In den kommenden ein bis zwei Jahren werden noch weitere Studien zur Verträglichkeit und Wirksamkeit durchgeführt – wie lange etwa die hohe Antikörperkonzentration anhält. Dann soll die Zulassungsstudie starten: 11.000 Menschen werden daran teilnehmen – eine Hälfte bekommt den Impfstoff, die andere ein Placebo (wirkungsloser Scheinimpfstoff, Anm.). Nur wenn sich in der geimpften Gruppe deutlich weniger Menschen mit Borreliose infizieren, wird der Impfstoff zugelassen. Auch wenn Baxter weltweit führend ist, dämpft Barrett Hoffnungen auf eine rasche Zulassung: „Davon sind wir mindestens noch fünf Jahre entfernt.“

Eine Zeckenimpfung der Zukunft

Für Hunde gibt es seit mehreren Jahren Impfstoffe, die sie vor Borreliose schützen“, sagt Thomas Voracek aus der Tierärztlichen Ordination Tiergarten Schönbrunn. Was für Menschen jetzt aktuell wird, ist für Vierbeiner schon länger gut getestet auf dem Markt: Das neueste Serum für Haustiere wurde speziell auf die heimischen Zecken mit ihren unterschiedlichen Borreliose-Stämmen zugeschnitten. Drei Grundimmunisierungen sind notwendig, damit die Bakterien keine gesundheitlichen Schäden anrichten, dann muss jährlich ein Mal aufgefrischt werden. Nicht alle Veterinärmediziner halten die Schutzimpfung für sinnvoll.

Unempfindlich

Zeckenbefall ist bei Hunden ein großes Thema. Eine Studie der VetmedUni Wien mit 90 Vierbeinern stellte in einem Jahr bei jedem zweiten Heimtier eine von Zecken übertragene Infektion fest. „Hunde infizieren sich dauernd mit Borrelien. Aber kein Hund wird wirklich krank“, sagt Michael Leschnik von der Kleintierklinik/Interne Medizin: „Das Immunsystem der Hunde ist da sehr unempfindlich.“ Freigänger-Katzen reagieren in keiner Weise auf die Erreger, die Menschen krank machen können.
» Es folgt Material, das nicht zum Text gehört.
-- ==== Sys2Proof/Machine/SafBase.lean ====
section
/-! DEFINITION. Saffron: commands and their completion entries (R402, R404, R408), asynchronous events (R406), the write buffer
(R409 to R412), and the end of a backing command. -/

namespace Sys2Proof.Machine

open Sys2Proof

def State.setSq (s : State) (q : Nat) (x : SQueue) : State := { s with saf := { s.saf with queues := mset s.saf.queues q x } }
def State.setNs (s : State) (n : Nat) (x : Ns) : State := { s with saf := { s.saf with nss := mset s.saf.nss n x } }
def State.setPages (s : State) (m : Map BufPage) : State := { s with saf := { s.saf with pages := m } }
def State.ns (s : State) (n : Nat) : Option Ns := mget s.saf.nss n

/-- A command of a storage queue by its fetch order, and one whose entry has been read by its CID. -/
def nvAt (s : State) (q seq : Nat) : Option NvCmd := (mget s.saf.queues q).bind (fun w => w.cmds.find? (fun c => c.seq == seq))
def nvOf (s : State) (q cid : Nat) : Option NvCmd :=
  (mget s.saf.queues q).bind (fun w => w.cmds.find? (fun c => c.cid == cid && decide (c.phase ≠ .reading)))

/-- Changes every command of every storage queue. -/
def mapNv (s : State) (f : Nat → NvCmd → NvCmd) : State :=
  { s with saf := { s.saf with queues := mmap s.saf.queues (fun q w => { w with cmds := w.cmds.map (f q) }) } }

/-- Changes one command. -/
def setNv (s : State) (q seq : Nat) (f : NvCmd → NvCmd) : State :=
  { s with saf := { s.saf with queues := mmod s.saf.queues q (fun w => { w with cmds := w.cmds.map (fun c => if c.seq = seq then f c else c) }) } }

/-- Every command of the device with its queue. -/
def allNv (s : State) : List (Nat × NvCmd) := (s.saf.queues.map (fun p => p.2.cmds.map (fun c => (p.1, c)))).flatten

/-- Fields of a submission entry (R402). -/
def eOp (c : NvCmd) : Nat := bn c.sqe 7 0
def eNsid (c : NvCmd) : Nat := bn c.sqe 63 32
def ePrp1 (c : NvCmd) : Nat := bn c.sqe 255 192
def ePrp2 (c : NvCmd) : Nat := bn c.sqe 319 256
def eDw (c : NvCmd) (n : Nat) : Nat := bn c.sqe (32 * n + 31) (32 * n)

/-- The status field of a completion entry: SCT, SC, DNR (R408). -/
def nvStatus (sct sc : Nat) (dnr : Bool) : Nat := sc + 256 * sct + 0x4000 * b2n dnr

def stOpcode : Nat := nvStatus 0 0x01 true
def stField : Nat := nvStatus 0 0x02 true
def stTransfer : Nat := nvStatus 0 0x04 false
def stAborted : Nat := nvStatus 0 0x07 false
def stNamespace : Nat := nvStatus 0 0x0B true
def stTransport : Nat := nvStatus 0 0x22 false
def stRange : Nat := nvStatus 0 0x80 true
def stNotReady : Nat := nvStatus 0 0x82 false
def stWriteFault : Nat := nvStatus 2 0x80 true
def stUnread : Nat := nvStatus 2 0x81 true
/-- Asynchronous Event Request Limit Exceeded (NVMe; log 71). -/
def stAerLimit : Nat := nvStatus 1 0x05 false

/-- The completion side of a storage queue (R404). -/
def cqKey (q : Nat) : Nat := 2 ^ 24 + q

/-- Function that owns a storage queue. -/
def sqFn (s : State) (q : Nat) : Nat := (s.slot 4 q).owner
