/-! Reads (R410, R411). -/

/-- Length of the run of equal flags at the front of a list. -/
def runLen : List Bool → Nat
  | [] => 0
  | [_] => 1
  | a :: b :: r => if a = b then runLen (b :: r) + 1 else 1

/-- Runs of sectors that the buffer lacks, at most 128 KiB each (log 74), `n` at most: offset and length within the read. -/
def missRuns : Nat → List Bool → Nat → List (Nat × Nat)
  | 0, _, _ => []
  | n + 1, l, off =>
    match l with
    | [] => []
    | h :: _ =>
      let k := min 256 (runLen l)
      if h then missRuns n (l.drop k) (off + 512 * k) else (off, 512 * k) :: missRuns n (l.drop k) (off + 512 * k)

/-- What the buffer holds of a byte range: data with zeros where it lacks a sector, flags by sector, and whether a line it needed
is poisoned (R422). -/
def bufRead (s : State) (n off len : Nat) : State × List Byte × List Bool × Bool :=
  (pagePieces off len).foldl (fun (a : State × List Byte × List Bool × Bool) p =>
    let (s, bs, fl, bad) := a
    (List.range (p.2.2 / 512)).foldl (fun (a : State × List Byte × List Bool × Bool) i =>
      let (s, bs, fl, bad) := a
      let lo := p.2.1 + 512 * i
      match mget s.saf.pages (pageKey n p.1) with
      | none => (s, bs ++ List.replicate 512 0#8, fl ++ [false], bad)
      | some g =>
        if !g.mask.getLsbD (lo / 512) then (s, bs ++ List.replicate 512 0#8, fl ++ [false], bad)
        else
          let (s1, d, ps) := lakeRead s (bufBase + 4096 * g.slot + lo) 512
          (s1, bs ++ d, fl ++ [true], bad || !ps.isEmpty)) (s, bs, fl, bad)) (s, [], [], false)

/-- Range of a read or write in its namespace. -/
def rwRange (x : Ns) (c : NvCmd) : Nat × Nat := (bn c.sqe 383 320 * x.bs, (eDw c 12 % 65536 + 1) * x.bs)

/-- A read runs: what the buffer holds is taken at once, and what it lacks is asked of the backing. -/
def runRead (s : State) (q : Nat) (c : NvCmd) : State :=
  match s.ns (eNsid c) with
  | none => nvEnd s q c stNamespace 0
  | some x =>
    let (off, len) := rwRange x c
    if !c.asked then
      if rangeWaits s (eNsid c) off len then s else
      let (s1, bs, fl, bad) := bufRead s (eNsid c) off len
      if bad then nvEnd s1 q c stUnread 0
      else if fl.all id then nvDeliver (s1.count SAFF_HITS) q c bs
      else if !x.ready then nvEnd s1 q c stNotReady 0
      else
        let (s2, ks) := (missRuns (len / 512 + 1) fl 0).foldl (fun (a : State × List Nat) r =>
          let (k, s) := newBack a.1 { ns := eNsid c, why := .read q c.seq r.1, off := off + r.1, len := r.2 }
          (s, a.2 ++ [k])) (s1, [])
        issueBacks (setNv s2 q c.seq (fun c => { c with asked := true, data := bs, backs := ks }))
    else if !c.backs.isEmpty then s
    else if c.status ≠ 0 then nvEnd s q c c.status 0
    else nvDeliver s q c c.data
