-- ==== Sys2Proof/Machine/Reli.lean ====
section
/-! DEFINITION. Verdigris and Swatch: trouble thresholds (R505, R506), Umber restarts (R508), margins (R509), retention (R510),
self-tests (R513, R522), the retirement map (R514, R522), and the reliability commands (R521). -/

namespace Sys2Proof.Machine

open Sys2Proof

/-! Trouble. -/

/-- The kind of a unit (R506). -/
def unitKind (u : Nat) : Nat :=
  let i := unitIndex u
  if (unitCluster u).isSome then (if i ≤ 8 ∨ i = 16 ∨ i = 17 ∨ (32 ≤ i ∧ i ≤ 47) then 0 else 3)
  else if unitDomain u = 16 ∧ unitGroup u = 2 then 0
  else if (unitStack u).isSome then 1
  else if (unitAp u).isSome ∨ unitDomain u = 20 ∨ (unitDomain u = 18 ∧ i < 32) then 2
  else 3

/-- The default thresholds: CE, UE, TO, FX (R506). -/
def policyDefault (k : Nat) : W64 :=
  match k with
  | 0 => BitVec.ofNat 64 (1000 + at_ 16 4 + at_ 32 64 + at_ 48 4)
  | 1 => BitVec.ofNat 64 (50000 + at_ 16 64 + at_ 32 64 + at_ 48 4)
  | 2 => BitVec.ofNat 64 (1000 + at_ 16 16 + at_ 32 64 + at_ 48 4)
  | _ => BitVec.ofNat 64 (1000 + at_ 16 4 + at_ 32 64 + at_ 48 4)

/-- VERD_POLICY (R523). -/
def policyOf (s : State) (k : Nat) : W64 := mgetD s.rel.policy k (policyDefault k)

/-- VERD_EVENT bits are set (R523). -/
def verdEvent (s : State) (i : Nat) : State := { s with rel := { s.rel with event := s.rel.event ||| BitVec.ofNat 5 (2 ^ i) } }

/-- The loss of the unit would let the device's service end (R511). -/
def endsService (s : State) (u : Nat) : Bool := unitXBlock u || (decide (unitDomain u = 20) && !allReach (markRetired s u))

/-- A planned retirement (R21, R511, R521), with the command that waits for it, 0 for none. -/
def planRetire (s : State) (u cmd : Nat) : State :=
  let s1 : State := { s with rel := { s.rel with planned := s.rel.planned ++ [(u, cmd)] } }
  match unitRegion u with
  | some r => retireRegion s1 r false
  | none => retireUnit s1 u true []

/-- The four counters of a unit are cleared (R521). -/
def clearTrouble (s : State) (u : Nat) : State := if (mget s.fab.trouble u).isSome then { s with fab := { s.fab with trouble := mset s.fab.trouble u {} } } else s

/-- One threshold of a unit has been reached (R506): `c` is the counter, `v` its value. -/
def crossed (u : Nat) (s : State) (c v : Nat) : State :=
  if s.retired u then s
  else
    let ask := !endsService s u && !s.rel.planned.any (fun p => p.1 == u)
    let s1 := (verdEvent s 3).event none 0x10 (u + at_ 16 c + at_ 32 v + at_ 48 (b2n ask))
    if ask then planRetire s1 u 0 else s1

/-- The counters of a unit against their thresholds. A CE counter that has stopped is logged and the unit's counters are cleared. -/
def checkTrouble (s : State) (u : Nat) (t : Trouble) : State :=
  let p := policyOf s (unitKind u)
  let lim (c : Nat) : Nat := bn p (16 * c + 15) (16 * c)
  let hits := [(0, t.ce, t.ce - t.ceBase), (1, t.ue, t.ue), (2, t.tmo, t.tmo), (3, t.fx, t.fx)].filter (fun x => lim x.1 != 0 && decide (lim x.1 ≤ x.2.2))
  let s1 := hits.foldl (fun s x => crossed u s x.1 x.2.1) s
  if t.ce < 65535 then s1
  else
    let s2 := if s.retired u || hits.any (fun x => x.1 == 0) then s1 else (verdEvent s1 3).event none 0x10 (u + at_ 32 65535)
    clearTrouble s2 u

/-- The hourly check (R506). The rise of CE is taken over spans of 24 hours. -/
def execTroubleCheck (s : State) : Host.Outcome State Fault Refusal :=
  let s1 := s.fab.trouble.foldl (fun s p => if unitValid p.1 then checkTrouble s p.1 p.2 else s) s
  let s2 : State := if s.now - s.rel.ceSpan < 86400000000000 then s1
    else { s1 with fab := { s1.fab with trouble := mmap s1.fab.trouble (fun _ t => { t with ceBase := t.ce }) }, rel := { s1.rel with ceSpan := s1.now } }
  next (afterUnit s2)

/-- A handshake stage holds a request for more than 10 µs, or credit stays out for more than 100 µs (R505). -/
def execHandshakeStallTimeout (unit : Nat) (s : State) : Host.Outcome State Fault Refusal :=
  if unitValid unit then next (s.trouble unit .tmo) else next s

/-! Umber. -/

/-- A lockstep mismatch (R508, R531): Umber restarts, and a start repeats from t0; one that recurs within 1 s is a package fault. -/
def execUmberMismatch (s : State) : Host.Outcome State Fault Refusal :=
  let again := match s.umb.lastMismatch with
    | some t => decide (s.now - t < 1000000000)
    | none => false
  let s1 : State := { s with umb := { s.umb with restarts := s.umb.restarts + 1, lastMismatch := some s.now, restarting := true } }
  let s2 := s1.event (some 0x10) 0x11 (s1.umb.restarts % 65536 + at_ 16 (b2n again))
  if 1 ≤ s.umb.phase ∧ s.umb.phase ≤ 6 then
    let s3 := railsOff s2
    next { s3 with umb := { s3.umb with restarts := s2.umb.restarts, lastMismatch := s2.umb.lastMismatch, restarting := true, waiting := s2.umb.waiting, barred := false } }
  else if again then next (packageFault s2)
  else next s2

/-- The restart from ROM is over (R508): what was started meanwhile is performed. -/
def execUmberRestartEnd (s : State) : Host.Outcome State Fault Refusal :=
  if !s.umb.restarting then next s
  else next (s.umb.waiting.foldl umberDo { s with umb := { s.umb with restarting := false, waiting := [] } })

/-! Margins. -/

/-- 80,000 × R_worst at a TMAX: the rate in M steps/s, the junction in 0.125 °C (R509). -/
def worst80000 (rate : Nat) (tj : Int) (tmax : Nat) : Int :=
  if 8 * (tmax : Int) ≤ tj then 80000 * (rate : Int) else (rate : Int) * (80000 - 15 * (8 * (tmax : Int) - tj))

/-- The margin of 1,320 M steps/s is kept. -/
def marginOk (rate : Nat) (tj : Int) (tmax : Nat) : Bool := decide (1320 * 80000 ≤ worst80000 rate tj tmax)

/-- A region's TMAX falls (R509, R513). -/
def derate (s : State) (r tmax : Nat) : State :=
  let v := mgetD s.rel.verd r {}
  let s1 : State := { s with rel := { s.rel with verd := mset s.rel.verd r { v with tmax := tmax, vstate := max 1 v.vstate } } }
  (verdEvent s1 1).note (unitId r 7 0)

/-- The setpoint of an X-die in mV, its own ageing offset included (R26). -/
def xSetpoint (s : State) (x : Nat) : Nat := 750 + mgetD s.fab.xOffset x 0

/-- The ageing offset of an X-die rises by a step of 5 mV, to 60 mV at most (R26, R31). -/
def raiseX (s : State) (x : Nat) : State := { s with fab := { s.fab with xOffset := mset s.fab.xOffset x (min 60 (mgetD s.fab.xOffset x 0 + 5)) } }

/-- One check of a region (R509): what is measured is the achieved rate, the hottest junction and the rate over that at manufacture. How
VERD_RGN_WORST rounds is open. The X-dies, which keep the same floor with an offset of their own (R26, R31), are checked as numbers 16
and 17 (DESIGN CHOICE, safe; log 135). -/
def execMarginCheck (region : Nat) (rate tj age : W32) (s : State) : Host.Outcome State Fault Refusal :=
  let g := s.rgn region
  if 16 ≤ region then next (if region < 18 ∧ marginOk rate.toNat tj.toInt 100 = false then raiseX s (region - 16) else s)
  else if (g.rstate ≠ .inService ∧ g.rstate ≠ .resetting) ∨ g.retiring ≠ 0 then next s
  else
    let v := mgetD s.rel.verd region {}
    let t : Int := tj.toInt
    let n := rate.toNat
    let (up, s0) := s.choose 2
    let w := worst80000 n t v.tmax
    let shown := (w / 80000).toNat + (if w % 80000 = 0 then 0 else up)
    let s1 := s0.setRgn region { g with rate := rate, tj := tj }
    let s2 : State := { s1 with rel := { s1.rel with verd := mset s1.rel.verd region { v with worst := shown % 2 ^ 32, age := age.toNat } } }
    if marginOk n t v.tmax then next s2
    else if g.offset < 60 then
      next ((verdEvent (s2.setRgn region { s2.rgn region with offset := g.offset + 5, vset := g.vset + 5 }) 0).note (unitId region 7 0))
    else if 85 < v.tmax then next (derate s2 region (([95, 90, 85].find? (marginOk n t)).getD 85))
    else next (afterUnit (retireRegion s2 region false))

/-- The refresh codes that R80 allows for a shortest retention in ms and a die temperature in 0.125 °C (R101). -/
def refreshCodes (ms : Nat) (tj : Int) : List Nat :=
  ([(1, 8), (2, 16), (3, 32), (4, 48), (5, 64)].filter (fun c => decide (2 * c.2 ≤ ms) && (decide (tj ≤ 680) || decide (c.2 ≤ 32)) && (decide (tj ≤ 760) || decide (c.2 ≤ 16)))).map (·.1)

/-- A measurement of a die (R510): the shortest retention in ms and the die's temperature. Which of the intervals that R80 allows
Verdigris takes is open. -/
def execRetentionMeasure (stack die ms : Nat) (tj : W32) (s : State) : Host.Outcome State Fault Refusal :=
  if 32 ≤ stack ∨ 14 ≤ die ∨ s.retired (dieUnit stack die) = true then next s
  else if ms < 16 then next (afterUnit (retireUnit (verdEvent s 4) (dieUnit stack die) true []))
  else
    let codes := refreshCodes ms tj.toInt
    let (k, s1) := s.choose codes.length
    let x := s1.stack stack
    next (s1.setStack stack { x with trefNext := mset x.trefNext die (codes.getD k 1), tj := mset x.tj die tj })

/-! Swatch. -/

/-- A lane that no link uses now: a standing spare, or a lane that a port at half width leaves (R513). -/
def standbyLane (s : State) (u : Nat) : Bool :=
  decide ((s.unit u).state = .spare) || (match unitAp u with
    | some p => (s.port p).up && !(s.port p).lanes.contains (unitIndex u) && !s.retired u
    | none => false)

/-- The unit is of the test's kind (R513, R521). -/
def testTarget (s : State) (t u : Nat) : Bool :=
  unitValid u && !s.retired u && (match t with
    | 1 => (unitCluster u).isSome
    | 2 => (unitCluster u).isSome
    | 3 => (unitCluster u).isSome && unitIndex u == 16
    | 4 => ((unitAp u).isSome || decide (unitDomain u = 20)) && standbyLane s u
    | 5 => decide (unitDomain u = 18) && unitIndex u == 48 && (s.cart (unitGroup u)).data.isSome
    | 6 => (decide (unitDomain u < 16) && unitGroup u == 7) || unitXBlock u
    | 7 => (unitStack u).isSome
    | 8 => unitXBlock u
    | _ => false)

/-- DESTR_OK: the states in which the destructive tests run and SWAT_CTRL accepts writes (R480, R513, R523). -/
def destrOk (s : State) : Bool := s.sec.lc == 0 || s.sec.lc == 1 || s.sec.lc == 4

/-- An S1 test may take the cluster: firmware's, in service or gated, and without work (R513, R521). -/
def testable (s : State) (c : Nat) : Bool :=
  let k := s.cl c
  k.owner.isNone && k.reclaim.isNone && (decide (k.cstate = .inService) || decide (k.cstate = .gated)) && !clusterBusy s c

/-- What refuses a test now (R521). -/
def testRefusal (s : State) (t u : Nat) : Option Status :=
  if t = 0 ∨ 8 < t then some .invalidField
  else if 7 ≤ t ∧ destrOk s = false then some .accessDenied
  else if !testTarget s t u then some .invalidField
  else if t ≤ 3 ∧ ((unitCluster u).map (testable s)).getD false = false then some .busy
  else none

/-- SWAT_RESULT is written (R523): OUTCOME 1 pass, 2 fail, 3 refused. -/
def testOutcome (s : State) (t u outcome : Nat) : State := { s with rel := { s.rel with lastTest := t, outcome := outcome, lastUnit := u } }

/-- SWAT_RESULT (R523). -/
def swatResult (s : State) : Nat := s.rel.lastTest + at_ 8 s.rel.outcome + at_ 16 s.rel.lastUnit

/-- The next test that waits starts, if it still can; `n` bounds the tests that cannot (R521). -/
def startTest : Nat → State → State
  | 0, s => s
  | n + 1, s =>
    if s.rel.running then s
    else match s.rel.tests with
      | [] => s
      | t :: ts =>
        match testRefusal s t.test t.unit with
        | some st =>
          let s1 := testOutcome { s with rel := { s.rel with tests := ts } } t.test t.unit 3
          startTest n (replyTo s1 t.cmd { status := st, r0 := swatResult s1, r1 := s1.rel.sig.toNat })
        | none =>
          let s1 := if t.test ≤ 3 then powerUp s ((unitCluster t.unit).getD 0) else s
          { s1 with rel := { s1.rel with running := true } }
„Wir empfehlen die Impfung v. a. Risikopatienten – Jagdhunden oder Hunden, die oft in einem Zeckengebiet spazieren gehen“, sagt Voracek. Einig sind die Experten: Für Hunde ist der Schutz vor Zeckenbefall z. B. mit Spot-on-Präparaten, Halsbändern und Sprays wichtiger als die Borreliose-Schutzimpfung.